# Action item
What do the lines from the top of the data through the line with "let cause := if" say? Quote them exactly and include both ends.

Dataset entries
========

/-- EMPTY.STALE and the wrap state of a port for the turn that begins (R239, R256, R259). A fenced port's registers stay at
their safe values. -/
def State.wrapPort (s : State) (ld p : Nat) : State :=
  let cause := if s.admitted ld p = false then 1 else if s.staleP ld ld p then 2 else 0
  s.on (!s.fenced U.port ld p) fun s =>
    let s0 := s.putB F.RNG_EMPTY_STALE ld p (s.staleP ld ld p)
    if cause ≠ 0 then
      let s1 := s0.on (!s.inWrap ld p) fun s => (s.count F.RNG_WRAP_WRAPS ld p).put F.RNG_WRAP_OKRUN ld p 0
      (s1.put F.RNG_WRAP_WRAP ld p 1).put F.RNG_WRAP_WCAUSE ld p cause
    else s0.on (s.inWrap ld p && decide (8 ≤ s.get F.RNG_WRAP_OKRUN ld p)) fun s =>
      ((s.put F.RNG_WRAP_WRAP ld p 0).put F.RNG_WRAP_WCAUSE ld p 0).put F.RNG_WRAP_OKRUN ld p 0

/-- Both ports at an edge. -/
def State.portEdges (s : State) (ld : Nat) : State := s.each [0, 1] fun s p => (s.turnPort ld p).wrapPort ld p

/-! ### A headgate begins -/

/-- In Run, where ring 0 gives the tick, the tick number is its turn number, whatever moves that (R188). -/
def State.tickFollows (s : State) (ld n : Nat) : State :=
  if ld = 0 ∧ s.inRun = true ∧ s.get F.TICK_TSTAT_SRCNOW 0 0 = 0 then { s with tick := n } else s

/-- The node begins as headgate at turn `n`: the primary of ring 1 with RANK 0 whatever TURNCFG.RANK reads (R247, R253). -/
def State.begin (s : State) (ld n : Nat) : State :=
  let s1 := (s.setSync ld syncHeadgate).put F.RNG_THG_HGID ld 0 (s.node ld)
  let s2 := s1.put F.RNG_THG_HGRANK ld 0 (if s.hgBegins ld && !s.r1src ld then s.get F.RNG_TURNCFG_RANK ld 0 else 0)
  let s3 := ((s2.put F.RNG_THG_SELF ld 0 1).put F.RNG_TSYNC_BHOPS ld 0 0).put F.RNG_TCNT_HOLDT ld 0 0
  ((s3.setHoldover ld false).setRing ld
    { s.ring ld with turn := n, cand := none, first := none, good := 0, sends := true, hold := false }).tickFollows ld n

/-- The turn at which a starting headgate begins: 0, or the tick number on the primary of ring 1 (R253). -/
def State.startTurn (s : State) (ld : Nat) : Nat := if s.r1src ld then s.tick else 0

/-- The designated primary begins as soon as a port has a valid delay (R247, R252). -/
def State.primary (s : State) (ld : Nat) : Bool :=
  decide (s.sync ld = syncListen) && s.hgBegins ld && s.anyDelay ld && s.ringOn ld &&
    ((s.flag F.RNG_TURNCFG_HGEN ld 0 && decide (s.get F.RNG_TURNCFG_RANK ld 0 = 0)) || s.r1src ld)

/-- The turn timer steps to a beacon: its turn, its headgate, BHOPS one higher; frames of the windowed classes follow from the
next edge, and all frames after QUIET (R247, R249, R250). Ring 0's step in Run moves the tick number with it where the ring gives the tick (R188). -/
def State.stepTurn (s : State) (ld p : Nat) (b : BeaconFrame) : State :=
  let s1 := (s.setSync ld syncTrack).put F.RNG_THG_HGID ld 0 b.hgId
  let s2 := (s1.put F.RNG_THG_HGRANK ld 0 b.hgRank).put F.RNG_TSYNC_BHOPS ld 0 (b.bhops + 1)
  let s3 := ((s2.put F.RNG_TSYNC_FPORT ld 0 p).put F.RNG_TCNT_HOLDT ld 0 0).put F.RNG_TSYNC_TMIS ld 0 0
  let s4 := s3.each [0, 1] fun s q => s.put F.RNG_TXSTAT_TRUNCRUN ld q 0
  ((s4.setHoldover ld false).setRing ld
    { s.ring ld with turn := b.turn, cand := some (b.bhops, p, 0), first := none, badTheta := 0, badNow := false, good := 0,
                     sends := false, hold := decide (s.sync ld = syncQuiet) }).tickFollows ld b.turn

/-! ### Beacons (R241, R246, R250, R251) -/

/-- A headgate is better than another: a lower rank, then a lower ID. -/
def better (a b : Nat × Nat) : Bool := decide (a.1 < b.1) || (decide (a.1 = b.1) && decide (a.2 < b.2))

/-- The headgate that the node follows. -/
def State.followed (s : State) (ld : Nat) : Nat × Nat := (s.get F.RNG_THG_HGRANK ld 0, s.get F.RNG_THG_HGID ld 0)

/-- Whether a beacon carries the node's own PER, start mode and CFGHASH (R241). -/
def State.ownKind (s : State) (ld : Nat) (b : BeaconFrame) : Bool :=
  decide (b.per = s.get F.RNG_TURNCFG_PERIOD ld 0) && decide (b.mode = (s.hgBegins ld).toNat) &&
    decide (b.cfgHash = s.get F.RNG_CFGHASH_HASH ld 0)

/-- The beacon acceptance window on a port: the last of SFD and 64 bytes ends 520 ns after the timing point (R220, R238). -/
def State.inBeaconWindow (s : State) (ld p : Nat) (t : Int) : Bool := s.inWindow ld p 2 ⟨t, t + 520 * 65536⟩

/-- The arrival of a beacon on the node's own time scale, for the T ± A of R250. -/
def State.absTime (s : State) (ld : Nat) (t : Int) : Int := ((s.ring ld).turn * s.turnT ld : Nat) + t

/-- Remember a beacon as the first of a full valid turn. -/
def State.keepFirst (s : State) (ld p : Nat) (b : BeaconFrame) (t : Int) : State :=
  s.setRing ld { s.ring ld with first := some (p, b.hgRank, b.hgId, b.turn, s.absTime ld t) }

/-- Whether a step from QUIET may be taken: in Run by at most 1 % of T and only to the tick number; once withheld, not before
the next start of Run (R251). -/
def State.mayStep (s : State) (ld : Nat) (b : BeaconFrame) (theta : Int) : Bool :=
  !s.inRun ||
    (!s.flag F.RNG_TSYNC_TMIS ld 0 && decide (theta.natAbs * 100 ≤ s.turnT ld) && decide (b.turn = s.tick))

/-- A full valid turn is complete: JOINING steps, QUIET steps where R251 allows it. -/
def State.fullTurn (s : State) (ld p : Nat) (b : BeaconFrame) (theta : Int) : State :=
  if s.sync ld = syncJoining ∨ s.mayStep ld b theta = true then s.stepTurn ld p b
  else (s.put F.RNG_TSYNC_TMIS ld 0 1).setRing ld { s.ring ld with first := none }

/-- A beacon in JOINING or QUIET, on a port with a valid delay (R247, R250). A first beacon that can no longer be completed
gives way to any other; before that, only to a better headgate's. -/
def State.joinBeacon (s : State) (ld p : Nat) (b : BeaconFrame) (t : Int) : State :=
  let T := s.turnT ld
  match (s.ring ld).first with
  | none => s.keepFirst ld p b t
  | some (q, r, h, n, a) =>
    let dt := s.absTime ld t - a
    if better (b.hgRank, b.hgId) (r, h) then s.keepFirst ld p b t
    else if (b.hgRank, b.hgId) = (r, h) ∧ p = q ∧ b.turn = n + 1 ∧ (T : Int) - tolA ≤ dt ∧ dt ≤ T + tolA then
      s.fullTurn ld p b (t - b.corr)
    else if (T : Int) + tolA < dt ∨ ((b.hgRank, b.hgId) = (r, h) ∧ p = q) then s.keepFirst ld p b t
    else s

/-- A beacon in JOINING or QUIET on a port without a valid delay: a better headgate's ends the full valid turn begun (R250). -/
def State.voidFirst (s : State) (ld : Nat) (b : BeaconFrame) : State :=
  match (s.ring ld).first with
  | some (_, r, h, _, _) => s.on (better (b.hgRank, b.hgId) (r, h)) fun s => s.setRing ld { s.ring ld with first := none }
  | none => s

/-- A beacon of the followed headgate that meets the conditions of its row is a candidate; the lowest BHOPS counts, then
port A (R241). -/
def State.candidate (s : State) (ld p : Nat) (b : BeaconFrame) (theta : Int) : State :=
  let x := s.ring ld
  let wins := match x.cand with
    | none => true
    | some (h, q, _) => decide (b.bhops < h) || (decide (b.bhops = h) && decide (p < q))
  let s1 := s.on (decide (s.sync ld = syncHoldover)) fun s => (s.setSync ld syncTrack).setHoldover ld false
  let q : Int := theta / 2 ^ 14
  let sat : Int := max (-2 ^ 31) (min q (2 ^ 31 - 1))
  s1.on wins fun s =>
    ((s.setRing ld { x with cand := some (b.bhops, p, theta) }).put F.RNG_TSYNC_FPORT ld 0 p).put F.RNG_TOFFS_THETA ld 0
      ((sat % 2 ^ 32).toNat)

========

# Task response
/-- EMPTY.STALE and the wrap state of a port for the turn that begins (R239, R256, R259). A fenced port's registers stay at
their safe values. -/
def State.wrapPort (s : State) (ld p : Nat) : State :=
  let cause := if s.admitted ld p = false then 1 else if s.staleP ld ld p then 2 else 0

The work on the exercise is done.